*** Recorded information Section Begins ***
/-- A write to CMDGO: the block at CMDADDR is read once; an unknown OP, a CMDADDR that is not aligned, or a block that
the device cannot read ends the command at once (R374 to R376). A DESTROY begins with it: the wing is resident no more
(R341, R375). -/
def State.cmdGo (s : State) (fn : Nat) : State :=
  let f := s.fn fn
  let block := s.sysRead f.cmdaddr.toNat 64
  let op := leAt block 0 4
  let s := s.mapFn fn fun f => { f with busy := true, pending := some block, phase := 0 }
  if f.cmdaddr.toNat % 64 ≠ 0 then s.finish fn 1
  else if !s.sysOk f.cmdaddr.toNat 64 then s.finish fn 6
  else if op = 0 || op > lastOp then s.finish fn 1
  else if op = 2 && cmdClean block 0 && (s.domain (cmdCtx block)).reachedBy fn then
    s.mapDomain (cmdCtx block) fun d => { d with resident := false }
  else s

/-- A write of ones to CAUSE clears its bits (R374). -/
def State.clearCause (s : State) (fn : Nat) (mask : Dword) : State :=
  s.mapFn fn fun f => { f with cause := f.cause &&& ~~~ mask }

/-- CAUSE_CLEAR. -/
def execCauseClear (fn : Nat) (mask : Dword) (s : State) : Host.Outcome State Fault Refusal :=
  .next (if s.bringUp = 8 && isFunction fn then s.clearCause fn mask else s)

/-- HOST_REGISTER_WRITE: an 8-byte write to a function's window; reserved and read-only registers, and
unaligned offsets, take nothing (R374). -/
def execHostRegisterWrite (fn off : Nat) (value : Dword) (s : State) : Host.Outcome State Fault Refusal :=
  .next (
    if s.bringUp ≠ 8 || !isFunction fn then s else
    match off with
    | 0x00 => s.doorbell fn value
    | 0x08 => s.mapFn fn fun f => { f with cmdaddr := value }
    | 0x10 => if value = 1 && !(s.fn fn).busy then s.cmdGo fn else s
    | 0x28 => s.clearCause fn value
    | 0x30 => s.mapFn fn fun f => { f with causeMask := value }
    | _ => s)

/-- What an 8-byte read of a function's window returns (R374, R5): write-only and reserved registers read 0, and so
does a read of another width or alignment. -/
def State.hostRegister (s : State) (fn off width : Nat) : Dword :=
  let f := s.fn fn
  if s.bringUp ≠ 8 || !isFunction fn || width ≠ 8 then 0 else
  match off with
  | 0x08 => f.cmdaddr
  | 0x18 => BitVec.ofNat 64 ((if f.busy then 2 ^ 63 else 0) + f.result.toNat * 2 ^ 32 + f.status.toNat)
  | 0x20 => f.done
  | 0x28 => f.cause
  | 0x30 => f.causeMask
  | _ => 0

/-! ### Commands (R375, R376) -/

/-- The block of the function's pending command, if it is the command op. -/
def State.pendingOp (s : State) (fn op : Nat) : Option (List Byte) :=
  (s.fn fn).pending.filter fun b => leAt b 0 4 = op && s.bringUp = 8

/-- The checks of a command that names a domain, and its effect, which answers the status; nothing where
the command goes on in a later step. `bad` is the command's own test of its arguments (R376). -/
def State.hostCommand (s : State) (fn op args : Nat) (bad : List Byte → Bool) (ends : Bool)
    (eff : State → List Byte → Nat → State × Option Nat) : State :=
  match s.pendingOp fn op with
  | none => s
  | some b =>
    let asid := cmdCtx b
    let d := s.domain asid
    if !cmdClean b args || bad b then s.finish fn 1
    else if !d.reachedBy fn then s.finish fn 2
    else if !isPhysical d.fn && !d.tdiRun && !ends then s.finish fn 5
    else
      match eff s b asid with
      | (s, some status) => s.finish fn status
      | (s, none) => s

/-- Whether two ranges of bytes meet. -/
def rangesMeet (a n b m : Nat) : Bool := a < b + m && b < a + n

/-! ### CREATE and DESTROY (R375, R377, R27) -/

/-- A ring's depth is a power of two in its range, or 0 where no ring is allowed (R377). -/
def depthOk (n lo hi : Nat) (none_ : Bool) : Bool :=
  (none_ && n = 0) || ((List.range 25).any fun k => n = 2 ^ k && lo ≤ n && n ≤ hi)

/-- Whether the reserved fields of a context control block are 0 and its other fields in range (R377). -/
def blockOk (c : List Byte) : Bool :=
  leAt c 0x19 7 = 0 && leAt c 0x2C 4 = 0 && leAt c 0x4C 4 = 0 && leAt c 0x74 4 = 0 && leAt c 0x9C 4 = 0
  && (c.drop 0xB8).all (· = 0) && leAt c 0x18 1 < 16 && leAt c 0 8 % 2 ^ 16 = 0
  && depthOk (leAt c 0x28 4) 16 65536 false && depthOk (leAt c 0x98 4) 16 65536 false
  && depthOk (leAt c 0x48 4) 64 (2 ^ 24) true && depthOk (leAt c 0x70 4) 64 (2 ^ 24) true

/-- Storage that a domain must reserve: 912 MiB, or 18 MiB for a wing (R27, R377). -/
def storageNeeded (wing : Bool) : Nat := if wing then 18 * 2 ^ 20 else 912 * 2 ^ 20

/-- The lowest free ASID. -/
def State.freeAsid (s : State) : Option Nat :=
  let n := ((List.range s.domains.length).map (· + 1)).find? fun a => !(s.domain a).alive
  let n := n.getD (max 1 s.domains.length)
  if n < 2 ^ 16 then some n else none

/-- A new domain as its control block and the flags of CREATE describe it. -/
def newDomain (s : State) (fn addr flags : Nat) (c : List Byte) : Domain :=
  let wing := flags / 2 % 2 = 1
  { alive := true, wing := wing, resident := wing, debug := flags % 2 = 1, fn := fn, block := addr,
    storage := leAt c 0x00 8, storsize := leAt c 0x08 8, ptroot := leAt c 0x10 8, gang := leAt c 0x18 1,
    fqBase := leAt c 0x20 8, fqDepth := leAt c 0x28 4, trBase := leAt c 0x40 8, trDepth := leAt c 0x48 4,
    smBase := leAt c 0x68 8, smDepth := leAt c 0x70 4, mqBase := leAt c 0x90 8, mqDepth := leAt c 0x98 4,
    running := wing || leAt c 0x18 1 = s.gang, key := true
    channels := List.replicate (Config.dies * Config.dies)
      { kind := 3, depth := max 1 Config.channelDepth, permits := max 1 Config.channelDepth } }

/-- CREATE: a domain with the lowest free ASID, which CMDSTAT reports (R375). -/
def execCreate (fn : Nat) (s : State) : Host.Outcome State Fault Refusal :=
  .next (
    match s.pendingOp fn 1 with
    | none => s
    | some b =>
      let addr := cmdArg b 0
      let c := s.sysRead addr 256
      let wing := cmdArg b 1 / 2 % 2 = 1
      if !cmdClean b 2 || cmdCtx b ≠ 0 || cmdArg b 1 > 3 || addr % 64 ≠ 0 then s.finish fn 1
      else if !s.sysOk addr 256 then s.finish fn 6
      else if !blockOk c then s.finish fn 1
      else
        let room := storageNeeded wing ≤ leAt c 8 8 && leAt c 0 8 + leAt c 8 8 ≤ Config.deviceBytes
        match s.freeAsid, room with
        | some a, true =>
          let s := s.mapDomain a fun _ => newDomain s fn addr (cmdArg b 1) c
          (s.mapFn fn fun f => { f with result := BitVec.ofNat 16 a }).finish fn 0
        | _, _ => s.finish fn 4)

/-- DESTROY (R375). -/
def execDestroy (fn : Nat) (s : State) : Host.Outcome State Fault Refusal :=
  .next (s.hostCommand fn 2 0 (fun _ => false) true fun s _ asid => (s.destroyDomain asid, some 0))

/-! ### The movable split, gates and measurements (R384, R338, R386) -/

/-- SETMODE: CTXMODE changes only while the context is switched out (R384). -/
def execSetmode (fn : Nat) (s : State) : Host.Outcome State Fault Refusal :=
  .next (s.hostCommand fn 3 1 (fun b => cmdArg b 0 / 32 ≠ 0) false fun s b asid =>
    let d := s.domain asid
    if d.running && !d.wing then (s, some 3)
    else (s.mapDomain asid fun d => { d with ctxmode := BitVec.ofNat 64 (cmdArg b 0) }, some 0))

/-- CTXMEAS is extended with the digest of an object (R386). -/
def State.measure (s : State) (asid : Nat) (object : List Byte) : State :=
  s.mapDomain asid fun d => { d with ctxmeas := Config.extendMeas d.ctxmeas (sized 32 (Config.sha256 object)) }

/-- SETGATES: the gate table of a domain and its size; CTXMEAS is extended with the table (R338, R386). -/
def execSetgates (fn : Nat) (s : State) : Host.Outcome State Fault Refusal :=
  .next (s.hostCommand fn 4 2 (fun b => cmdArg b 0 % 64 ≠ 0 || cmdArg b 1 > 128) false fun s b asid =>
    if !s.deviceClear asid (cmdArg b 0) (64 * cmdArg b 1) then (s, none) else
    let (s, got) := s.deviceReads asid (cmdArg b 0) (64 * cmdArg b 1)
    match got with
    | none => (s, some 6)
    | some table =>
      ((s.mapDomain asid fun d => { d with gates := cmdArg b 0, gtsize := cmdArg b 1 }).measure asid table, some 0))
*** Recorded information Section Ends ***
Taking the listing above as the source, transcribe only the lines starting at the line with "does a read of another width or alignment. -/" and going through the line with "0x98 4) 16 65536 false", unaltered and with both ends included.

Output:
does a read of another width or alignment. -/
def State.hostRegister (s : State) (fn off width : Nat) : Dword :=
  let f := s.fn fn
  if s.bringUp ≠ 8 || !isFunction fn || width ≠ 8 then 0 else
  match off with
  | 0x08 => f.cmdaddr
  | 0x18 => BitVec.ofNat 64 ((if f.busy then 2 ^ 63 else 0) + f.result.toNat * 2 ^ 32 + f.status.toNat)
  | 0x20 => f.done
  | 0x28 => f.cause
  | 0x30 => f.causeMask
  | _ => 0

/-! ### Commands (R375, R376) -/

/-- The block of the function's pending command, if it is the command op. -/
def State.pendingOp (s : State) (fn op : Nat) : Option (List Byte) :=
  (s.fn fn).pending.filter fun b => leAt b 0 4 = op && s.bringUp = 8

/-- The checks of a command that names a domain, and its effect, which answers the status; nothing where
the command goes on in a later step. `bad` is the command's own test of its arguments (R376). -/
def State.hostCommand (s : State) (fn op args : Nat) (bad : List Byte → Bool) (ends : Bool)
    (eff : State → List Byte → Nat → State × Option Nat) : State :=
  match s.pendingOp fn op with
  | none => s
  | some b =>
    let asid := cmdCtx b
    let d := s.domain asid
    if !cmdClean b args || bad b then s.finish fn 1
    else if !d.reachedBy fn then s.finish fn 2
    else if !isPhysical d.fn && !d.tdiRun && !ends then s.finish fn 5
    else
      match eff s b asid with
      | (s, some status) => s.finish fn status
      | (s, none) => s

/-- Whether two ranges of bytes meet. -/
def rangesMeet (a n b m : Nat) : Bool := a < b + m && b < a + n

/-! ### CREATE and DESTROY (R375, R377, R27) -/

/-- A ring's depth is a power of two in its range, or 0 where no ring is allowed (R377). -/
def depthOk (n lo hi : Nat) (none_ : Bool) : Bool :=
  (none_ && n = 0) || ((List.range 25).any fun k => n = 2 ^ k && lo ≤ n && n ≤ hi)

/-- Whether the reserved fields of a context control block are 0 and its other fields in range (R377). -/
def blockOk (c : List Byte) : Bool :=
  leAt c 0x19 7 = 0 && leAt c 0x2C 4 = 0 && leAt c 0x4C 4 = 0 && leAt c 0x74 4 = 0 && leAt c 0x9C 4 = 0
  && (c.drop 0xB8).all (· = 0) && leAt c 0x18 1 < 16 && leAt c 0 8 % 2 ^ 16 = 0
  && depthOk (leAt c 0x28 4) 16 65536 false && depthOk (leAt c 0x98 4) 16 65536 false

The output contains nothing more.